The group of Carts – perhaps the most pivotal within the comprehensive work array – maintains a clear ironic affinity to the modes of matter transformation and refinement developed by Brancusi; to the metamorphoses of a motif from one material realization to the next, where each materialization is tantamount to a leap forward in term of the sublimation of matter through its refinement. In Gechtman's case, the metamorphosis of the group of Carts – illustrating a metamorphosis from childhood to mourning (the first is improvised the way children devise things to play with, the second is already coated with marble-patterned formica, and the subsequent ones are made of unrefined synthetic marble cast with increasing degrees of bluntness) – leads, by way of inversion, the more condensed it becomes, to a growing discordance with regard to the original event. This discordance culminates in the near scream of the last Cart (including in the current cycle of works), that has reddened in color, covering the impression it was made in a single, undifferentiated flux of color-matter that had congealed. In the current group of works, the use of the ready-made – beauty parlor equipment acting as hospital equipment whose authoritative qualities it wishes to imitate – is polarized to its original application by Duchamp as a means for opening up, liberating the unconscious through an unplanned and indifferent encounter with a mass-produced object. Here, as in many other cases (possibly the majority of post-Duchamp instances), the ready made formula serves a theatrical set-up; its products become objects devoid of a revelatory potential, props on a stage of death.

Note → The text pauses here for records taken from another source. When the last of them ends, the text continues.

/-- The shares of a complete grant sum to the need, each within its bank's capability. The banks chosen are
the IDLE ones of greatest capability, ties to the lower address, and no more of them than the need takes.
On an empty queue the engine admitted first of those that have not asked for banks makes its request, in a
step of its own (log 37): a need above the total is answered NO_CAPACITY, another waits, or goes into
service when it is the only one and can be met. A step level of 0 needs no bank: the engine goes through
LOAD to WATCH at once with detection armed, an indicator already active ends the step, and a bay that is
not FRESH ends it with SENSE_LOST; that SENSE_LOST comes first when the indicator is active too is the
model's choice (log 38). -/
def Obligations.SharesSumToTheNeed : Prop :=
  (∀ (need : Nat) (caps : List Nat), caps ≠ [] → (∀ c ∈ caps, 0 < c) → need ≤ caps.sum →
    let shares := State.sharesOf need caps
    let r := need - (caps.map fun c => need * c / caps.sum).sum
    shares.length = caps.length ∧ shares.sum = need ∧ r < caps.length ∧
    (∀ (n : Nat) (c : Nat), caps[n]? = some c →
      shares[n]? = some (need * c / caps.sum + if n < r then 1 else 0) ∧
      ∀ h, shares[n]? = some h → h ≤ c) ∧
    (need = caps.sum → shares = caps)) ∧
  (∀ (s : State) (need : Nat),
    let cap := fun b => (s.bank b).cap
    (∀ banks, s.chooseBanks need 0 s.idleBanks = some banks →
      need ≤ (banks.map cap).sum ∧
      (∀ b ∈ banks, (s.bank b).state = .idle ∧ 0 < cap b ∧ b.val < s.straps.banks) ∧
      banks.Pairwise (fun a b => cap b < cap a ∨ (cap a = cap b ∧ a < b)) ∧
      (∀ b c, b ∈ banks → c ∉ banks → c.val < s.straps.banks → (s.bank c).state = .idle →
        cap c < cap b ∨ (cap c = cap b ∧ b < c)) ∧
      ∀ front last, banks = front ++ [last] → (front.map cap).sum < need) ∧
    (s.chooseBanks need 0 s.idleBanks = none →
      ((s.addresses.filter fun b => (s.bank b).state = .idle).map cap).sum < need)) ∧
  ∀ (s : State) (e : EngineIx) (c : WorkingCopy) (pre post : List Reservation) (r : Reservation),
    s.pending = [] → s.held = false → s.feed.reservations = pre ++ r :: post → r.engine = e →
    (∀ y ∈ pre, s.asksBanks y.engine = false) → (s.engine e).phase = .acquire →
    (s.engine e).bankReq = .notMade → (s.engine e).copy = some c → (s.engine e).verdict = none →
    (s.engine e).stop = none →
    let need := (s.engine e).stepLevel
    let asked : BankWait := ⟨e, need, c.priority, c.bay, s.arb.nextJoin⟩
    let closed := fun (o : StepOutcome) (value : Option Nat) (cause : Option DetectCause) =>
      ∃ t, step s = .next t ∧ t.engines = s.engines.put e Engine.free ∧
        t.outbox = s.outbox.put e (s.outbox.get e ++
          [.close c.handle c.index c.kind o value cause c.attempt false]) ∧
        t.feed.reservations = s.feed.reservations.filter (·.engine ≠ e) ∧
        t = { s with engines := t.engines, outbox := t.outbox, feed := t.feed }
    (need ≠ 0 → s.totalOnline < need → s.feed.waits = [] → closed .noCapacity none none) ∧
    (need ≠ 0 → need ≤ s.totalOnline →
      s.arb.service ≠ none ∨ (∀ w ∈ asked :: s.arb.waits,
        ((s.addresses.filter fun b => (s.bank b).state = .idle).map
          fun b => (s.bank b).cap).sum < w.need) →
      ∃ t, step s = .next t ∧ t.arb.waits.Perm (asked :: s.arb.waits) ∧
        (s.WaitListsOrdered → t.WaitListsOrdered) ∧
        t = { s with
          engines := s.engines.put e { s.engine e with bankReq := .waiting }
          arb := { s.arb with waits := t.arb.waits, nextJoin := s.arb.nextJoin + 1 } }) ∧
    (∀ b bs, need ≠ 0 → need ≤ s.totalOnline → s.arb.service = none → s.arb.waits = [] →
      s.chooseBanks need 0 s.idleBanks = some (b :: bs) →
      ∃ t, step s = .next t ∧
        (∀ y, t.bank y =
          if y ∈ b :: bs then { s.bank y with state := .connecting } else s.bank y) ∧
        t = { s with
          engines := s.engines.put e { s.engine e with bankReq := .connecting }
          arb := { s.arb with
            roster := t.arb.roster
            nextJoin := s.arb.nextJoin + 1
            asked := s.arb.asked ++ [⟨b, .connect c.bay, false⟩]
            service := some ⟨e, need, c.bay, s.arb.nextJoin, b :: bs, .active⟩ } }) ∧
    (need = 0 → (s.sense c.bay).sense = .fresh → (s.bay c.bay).indicator = false →
      step s = .next { s with engines := s.engines.put e { s.engine e with
        phase := .watch, watch := true, grant := [], granted := some s.now, setSent := true
        detection := .armed
        tripFrom := if c.kind = .trip then some s.now else none
        holdFrom := if c.kind = .hold then some s.now else (s.engine e).holdFrom
        settleFrom := if c.kind = .derate then some s.now else (s.engine e).settleFrom } }) ∧
    (need = 0 → (s.sense c.bay).sense ≠ .fresh → s.feed.waits = [] →
      closed .senseLost none none) ∧
    (need = 0 → (s.sense c.bay).sense = .fresh → (s.bay c.bay).indicator = true →
      s.feed.waits = [] →
      (∀ p, c.params = .hold p → closed .holdTripped none (some .indicator)) ∧
      (∀ p, c.params = .derate p → closed .derateTripped none (some .indicator)) ∧
      (∀ p k, c.kind = .trip → c.params = .trip p k → 0 < p.tMin →
        closed .tripEarly (some 0) (some .indicator)))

As Gechtman once asserted, the principal motivation for starting this work process stemmed from a desire (of someone whose continued existence in permanently doubted) to convey to his son a certain “heritage” about his father through the sphere of objects by which he has been shaped. A decade after Exposure – at the beginning of his transition from the conceptual research-like period to a period of preoccupation with reification – Gechtman mounted an exhibition revolving around a large photograph of Yotam, his eldest son, still a little boy at the time, lying in his sick-bed. This image came to reinforce the shared fate between father and son, between the origin and the reproduction. The current array forms the dramatic, albeit restrained as always, culmination of Gechtman's œuvre. It was executed during the past year, during and after Yotam's death. The labor of lamenting Yotam is performed through the works, which frame an absence (every detail within them, and all of them together, as an installation), presenting a world that has at once been depleted of life, a place which is all 'after' and 'without'.
 

The current array is to be woven into Mausoleum, into which the work Exposure was likewise incorporated last year, when reconstructed with its accompanying soundtrack – an amplified recording of the artificial valve's beating. The soundtrack accompanying the present cycle of works – which wold form an additional sound accompanying Mausoleum – is that of rhythmical hammer beating in a videotape documenting an act of crushing and milling the letters spelling out the son's name into dust. The pathos, to the degree it is present in the work, resides in the urge (of someone who is outside the scope of faith) to create a set-up touching upon the symbolic; and this symbolic situation, more than being an alternative rite of passage, may signify a secular model of solidarity, of shared fate, under historical circumstances where the father-artist has at his disposal but heap of scraps with which to improvise: some recollections of modernistic sculpture, a cliché or two of secularized religiosity, a degenerate ready-made, plastic fruits, a museum.